(Records drawn from a dataset)
*** Block opens ***
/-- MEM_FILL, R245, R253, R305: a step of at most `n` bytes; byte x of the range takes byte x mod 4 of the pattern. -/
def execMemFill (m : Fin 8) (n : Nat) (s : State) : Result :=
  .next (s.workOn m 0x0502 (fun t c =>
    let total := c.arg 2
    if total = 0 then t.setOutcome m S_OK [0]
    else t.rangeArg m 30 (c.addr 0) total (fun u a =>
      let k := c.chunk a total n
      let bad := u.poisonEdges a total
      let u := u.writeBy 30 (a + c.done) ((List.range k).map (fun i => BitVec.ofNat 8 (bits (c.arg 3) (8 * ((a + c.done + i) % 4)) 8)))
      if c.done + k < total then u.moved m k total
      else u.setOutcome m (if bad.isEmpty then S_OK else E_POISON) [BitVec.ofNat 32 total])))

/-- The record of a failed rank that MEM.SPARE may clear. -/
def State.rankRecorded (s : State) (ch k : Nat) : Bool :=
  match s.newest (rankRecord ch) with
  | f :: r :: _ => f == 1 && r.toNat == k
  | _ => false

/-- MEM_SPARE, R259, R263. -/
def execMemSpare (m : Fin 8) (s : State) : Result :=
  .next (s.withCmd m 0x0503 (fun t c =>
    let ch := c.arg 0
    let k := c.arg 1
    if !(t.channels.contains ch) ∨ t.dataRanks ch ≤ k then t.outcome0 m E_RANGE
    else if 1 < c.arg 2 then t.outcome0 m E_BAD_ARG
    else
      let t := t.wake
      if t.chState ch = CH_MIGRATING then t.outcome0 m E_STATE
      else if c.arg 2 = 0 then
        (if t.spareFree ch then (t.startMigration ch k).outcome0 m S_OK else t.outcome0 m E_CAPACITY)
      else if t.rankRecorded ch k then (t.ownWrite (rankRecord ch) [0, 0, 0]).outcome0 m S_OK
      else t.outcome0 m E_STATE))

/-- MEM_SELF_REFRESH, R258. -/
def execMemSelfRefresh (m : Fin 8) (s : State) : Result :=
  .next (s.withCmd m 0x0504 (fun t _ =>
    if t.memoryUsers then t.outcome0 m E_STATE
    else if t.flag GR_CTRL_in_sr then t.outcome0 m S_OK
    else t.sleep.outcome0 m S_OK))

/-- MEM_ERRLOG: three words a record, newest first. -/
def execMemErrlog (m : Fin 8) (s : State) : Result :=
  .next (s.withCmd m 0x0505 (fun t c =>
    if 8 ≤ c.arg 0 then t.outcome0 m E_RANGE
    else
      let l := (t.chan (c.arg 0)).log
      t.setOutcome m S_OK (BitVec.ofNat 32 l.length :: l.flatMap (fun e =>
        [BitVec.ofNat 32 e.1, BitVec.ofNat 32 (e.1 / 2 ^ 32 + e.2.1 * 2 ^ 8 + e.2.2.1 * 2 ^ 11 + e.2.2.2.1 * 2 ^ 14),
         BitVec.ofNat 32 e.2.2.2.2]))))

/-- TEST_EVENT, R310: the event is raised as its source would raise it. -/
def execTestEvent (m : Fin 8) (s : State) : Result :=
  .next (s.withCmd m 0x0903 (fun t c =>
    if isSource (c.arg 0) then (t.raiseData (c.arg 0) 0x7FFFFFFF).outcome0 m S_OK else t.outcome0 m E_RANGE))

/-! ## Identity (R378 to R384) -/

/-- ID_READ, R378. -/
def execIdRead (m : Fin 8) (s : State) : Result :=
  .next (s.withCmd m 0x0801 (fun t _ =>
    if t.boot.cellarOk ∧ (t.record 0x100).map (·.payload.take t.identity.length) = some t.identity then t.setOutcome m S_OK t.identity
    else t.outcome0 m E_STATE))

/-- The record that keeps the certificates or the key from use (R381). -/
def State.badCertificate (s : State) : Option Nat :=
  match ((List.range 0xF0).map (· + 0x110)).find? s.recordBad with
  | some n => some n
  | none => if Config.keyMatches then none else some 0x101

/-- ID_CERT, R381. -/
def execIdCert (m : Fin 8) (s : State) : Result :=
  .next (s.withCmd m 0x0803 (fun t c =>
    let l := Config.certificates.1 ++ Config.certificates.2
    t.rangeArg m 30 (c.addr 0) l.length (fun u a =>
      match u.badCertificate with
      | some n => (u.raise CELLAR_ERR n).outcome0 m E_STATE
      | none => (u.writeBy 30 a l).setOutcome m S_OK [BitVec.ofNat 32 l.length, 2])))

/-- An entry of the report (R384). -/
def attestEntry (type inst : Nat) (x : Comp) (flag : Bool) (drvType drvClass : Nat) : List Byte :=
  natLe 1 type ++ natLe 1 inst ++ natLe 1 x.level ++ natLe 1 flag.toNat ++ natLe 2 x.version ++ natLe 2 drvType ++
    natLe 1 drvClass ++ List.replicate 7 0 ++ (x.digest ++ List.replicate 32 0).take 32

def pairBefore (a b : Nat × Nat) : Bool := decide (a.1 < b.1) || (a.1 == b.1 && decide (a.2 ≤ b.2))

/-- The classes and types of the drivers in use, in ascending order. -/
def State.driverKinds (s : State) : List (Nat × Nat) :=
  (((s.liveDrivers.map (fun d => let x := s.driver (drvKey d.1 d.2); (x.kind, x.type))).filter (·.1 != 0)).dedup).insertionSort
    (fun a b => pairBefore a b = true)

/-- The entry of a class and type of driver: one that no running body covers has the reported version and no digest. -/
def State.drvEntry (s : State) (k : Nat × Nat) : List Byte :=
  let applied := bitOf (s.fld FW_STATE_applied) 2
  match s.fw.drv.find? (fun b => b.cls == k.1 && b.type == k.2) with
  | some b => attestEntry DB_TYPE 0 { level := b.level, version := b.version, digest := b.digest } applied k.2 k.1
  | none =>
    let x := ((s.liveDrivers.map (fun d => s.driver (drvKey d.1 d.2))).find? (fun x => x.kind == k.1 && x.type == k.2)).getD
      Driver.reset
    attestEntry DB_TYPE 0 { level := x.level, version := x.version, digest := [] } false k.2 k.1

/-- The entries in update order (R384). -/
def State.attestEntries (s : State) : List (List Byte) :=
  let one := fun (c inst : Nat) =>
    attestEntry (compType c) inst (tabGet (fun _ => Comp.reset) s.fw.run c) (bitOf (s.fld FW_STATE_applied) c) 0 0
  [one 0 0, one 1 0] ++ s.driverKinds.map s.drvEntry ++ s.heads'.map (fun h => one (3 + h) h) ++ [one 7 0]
*** Block closes ***
> _Task details_
Please reproduce, exactly as they appear above, the lines from the line containing "if c.done +" up to and including the line containing "match s.newest (rankRecord ch) with".

> _Expected output_
      if c.done + k < total then u.moved m k total
      else u.setOutcome m (if bad.isEmpty then S_OK else E_POISON) [BitVec.ofNat 32 total])))

/-- The record of a failed rank that MEM.SPARE may clear. -/
def State.rankRecorded (s : State) (ch k : Nat) : Bool :=
  match s.newest (rankRecord ch) with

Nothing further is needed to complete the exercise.